The clients and customers we’ve done our best work with share our values: they care about craft, they believe design and technology can solve real problems, and they treat their people well. That’s not a coincidence. We’ve always tried to ask ourselves whether what we’re recommending is actually the right thing for them. We’ve always tried to leave clients stronger than we found them, not dependent on us. That approach is what built our reputation, and our reputation is what got us here. 

7. Community is infrastructure

We’ve spent thirty years in Gastown. Three offices, all on the same few blocks. Relationships compound when you stay put. We’ve hosted events, given back to the neighbourhood, co-founded the Vancouver User Experience (VanUE) meetup (twenty-three years running), and shown up consistently for a long time. Community is built the way everything durable is built: incrementally, over years, by showing up.

Group photo of OXD and ThoughtFarmer staff from years ago at VanUE event.
In 2003 we founded the Vancouver User Experience meetup—old enough that we called it VanUE, before UX was a thing.

8. Crises are accelerants

We survived the dot-com crash. The financial crisis. A global pandemic. Each time, we thought it might be the end. Each time, we came out faster, sharper, and clearer about who we are. The dot-com years gave us cash discipline. The financial crisis gave us focus. The pandemic period produced some of our best work, a significant revenue increase, and recognition for both companies as a Great Place to Work. Hard things have a way of clarifying what actually matters.

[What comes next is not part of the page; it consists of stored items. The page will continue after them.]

theorem StopsAsDescribed.of_jam {opcode : Byte} (hstatus : d.status = .jams)
    (he : ∀ s, exec i s = .next (s.takeJam opcode)) : StopsAsDescribed i d :=
  fun s => ⟨_, he s, fun _ => rfl, by simp [hstatus], by simp [hstatus]⟩

end

/-- The descriptor of an instruction stands in the table at the first byte of its encoding (30_encoding.md R95). -/
theorem descriptorOf_of_encode {i : Instr} {op : Byte} {operands : List Byte} (h : encode i = op :: operands) :
    descriptorOf i = descriptor op := by
  rw [descriptorOf, opcodeOf, h, List.headD_cons]

/-- An instruction that shares its constructor with others: their opcodes share a status. -/
theorem exists_stopsAsDescribed_of_mem {i : Instr} {op : Byte} {operands : List Byte} {status : OpcodeStatus}
    (ops : List Byte) (hops : ops.all (fun op => (descriptor op).map (fun d => d.status) == some status) = true)
    (hop : decide (op ∈ ops) = true) (hencode : encode i = op :: operands)
    (hstops : ∀ {d}, d.status = status → StopsAsDescribed i d) :
    ∃ d, descriptorOf i = some d ∧ StopsAsDescribed i d := by
  have hstatus : (descriptor op).map (fun d => d.status) = some status := by
    simpa using List.all_eq_true.mp hops op (of_decide_eq_true hop)
  obtain ⟨d, hd, hd_status⟩ := Option.map_eq_some_iff.mp hstatus
  exact ⟨d, (descriptorOf_of_encode hencode).trans hd, hstops hd_status⟩

/-- Every well-formed instruction stops the core as the table says of its opcode (30_encoding.md R95, R98). -/
theorem exists_stopsAsDescribed {i : Instr} (h : i.wellFormed = true) :
    ∃ d, descriptorOf i = some d ∧ StopsAsDescribed i d := by
  cases i with
  | jam op =>
    exact exists_stopsAsDescribed_of_mem jamOpcodes (by decide) h rfl fun hd => .of_jam hd fun _ => rfl
  | nopImplied op =>
    exact exists_stopsAsDescribed_of_mem nopImpliedOpcodes (by decide) h rfl fun hd =>
      .of_implied hd (fun _ => rfl) (fun _ => ⟨rfl, rfl⟩)
  | nopZp op =>
    exact exists_stopsAsDescribed_of_mem nopZpOpcodes (by decide) h rfl fun hd =>
      .of_read hd (fun _ => rfl) (fun _ _ => ⟨rfl, rfl⟩)
  | nopZpX op =>
    exact exists_stopsAsDescribed_of_mem nopZpXOpcodes (by decide) h rfl fun hd =>
      .of_read hd (fun _ => rfl) (fun _ _ => ⟨rfl, rfl⟩)
  | nopAbsX op =>
    exact exists_stopsAsDescribed_of_mem nopAbsXOpcodes (by decide) h rfl fun hd =>
      .of_read hd (fun _ => rfl) (fun _ _ => ⟨rfl, rfl⟩)
  | nopImm op =>
    exact exists_stopsAsDescribed_of_mem nopImmOpcodes (by decide) h rfl fun hd =>
      .of_read hd (fun _ => rfl) (fun _ _ => ⟨rfl, rfl⟩)
  | ancImm op =>
    exact exists_stopsAsDescribed_of_mem ancOpcodes (by decide) h rfl fun hd =>
      .of_read hd (fun _ => rfl) (fun _ _ => ⟨rfl, rfl⟩)
  | aneImm | lxaImm | shaIndY | shaAbsY | shyAbsX | shxAbsY | tasAbsY =>
    refine ⟨_, (descriptorOf_of_encode rfl).trans rfl, ?_⟩
    exact .of_fault rfl fun _ => rfl
  | staIndX | saxIndX | styZp | staZp | stxZp | saxZp | styAbs | staAbs | stxAbs | saxAbs | staIndY | styZpX |
    staZpX | stxZpY | saxZpY | staAbsY | staAbsX | sloIndX | aslZp | sloZp | aslAbs | sloAbs | sloIndY | aslZpX |
    sloZpX | sloAbsY | aslAbsX | sloAbsX | rlaIndX | rolZp | rlaZp | rolAbs | rlaAbs | rlaIndY | rolZpX | rlaZpX |
    rlaAbsY | rolAbsX | rlaAbsX | sreIndX | lsrZp | sreZp | lsrAbs | sreAbs | sreIndY | lsrZpX | sreZpX | sreAbsY |
    lsrAbsX | sreAbsX | rraIndX | rorZp | rraZp | rorAbs | rraAbs | rraIndY | rorZpX | rraZpX | rraAbsY | rorAbsX |
    rraAbsX | dcpIndX | decZp | dcpZp | decAbs | dcpAbs | dcpIndY | decZpX | dcpZpX | dcpAbsY | decAbsX | dcpAbsX |
    isbIndX | incZp | isbZp | incAbs | isbAbs | isbIndY | incZpX | isbZpX | isbAbsY | incAbsX | isbAbsX =>
    refine ⟨_, (descriptorOf_of_encode rfl).trans rfl, ?_⟩
    exact .of_write rfl (by decide) (by decide) (fun _ => rfl) (fun _ _ => ⟨rfl, rfl⟩)
  | brk =>
    refine ⟨_, (descriptorOf_of_encode rfl).trans rfl, ?_⟩
    exact .of_keeps rfl fun s => ⟨_, rfl, s.enterHandler_run .., s.enterHandler_fault ..⟩
  | rti | rts | jsrAbs | jmpAbs | jmpInd | bpl | bmi | bvc | bvs | bcc | bcs | bne | beq =>
    refine ⟨_, (descriptorOf_of_encode rfl).trans rfl, ?_⟩
    exact .of_keeps rfl fun _ => ⟨_, rfl, rfl, rfl⟩
  | php | aslAcc | clc | plp | rolAcc | sec | pha | lsrAcc | cli | pla | rorAcc | sei | dey | txa | tya | txs | tay |
    tax | clv | tsx | iny | dex | cld | inx | nop | sed =>
    refine ⟨_, (descriptorOf_of_encode rfl).trans rfl, ?_⟩
    exact .of_implied rfl (fun _ => rfl) (fun _ => ⟨rfl, rfl⟩)
  | _ =>
    refine ⟨_, (descriptorOf_of_encode rfl).trans rfl, ?_⟩
    exact .of_read rfl (fun _ => rfl) (fun _ _ => ⟨rfl, rfl⟩)

/-- Settles O60: the descriptor says how the instruction stops the core. -/
theorem onlyRomWritesJamsAndUnstableOpcodesStop : Obligations.OnlyRomWritesJamsAndUnstableOpcodesStop := by
  unfold Obligations.OnlyRomWritesJamsAndUnstableOpcodesStop
  intro i s h
  obtain ⟨d, hd, hstops⟩ := exists_stopsAsDescribed h
  obtain ⟨t, ht⟩ := hstops s
  exact ⟨d, t, hd, ht⟩

end Sys2Proof.Machine
end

Image of a news post about BC's $10-million quarantine program with Bonnie Henry. OXD supported British Columbia’s emergency COVID response.
OXD supported British Columbia’s emergency COVID response.

9. Running a company is an endurance sport

The goal was never to have a perfect year. The goal was to still be building, still improving, still surrounded by people we respect, ten years from now, and ten years after that. There’s a line about corporate longevity we discovered in reflecting on this milestone: survival is the ultimate performance measure. 

Thirty years, and counting

We made it to thirty, and we marked the occasion with an evening of great people, good food, and thirty years' worth of stories. See the photo highlights from our 30th anniversary celebration. Next stop, sixty!

Huge thanks to everyone who’s played a part in our journey over the decades. We couldn't have done this without you. 


OpenRoad was incorporated in Vancouver in 1996, and ThoughtFarmer was launched in 2007. In 2017, we separated into two companies: OXD Consulting Ltd. and ThoughtFarmer Inc. Both are still headquartered in Gastown, and Gord and Darren still share an office 30 years later.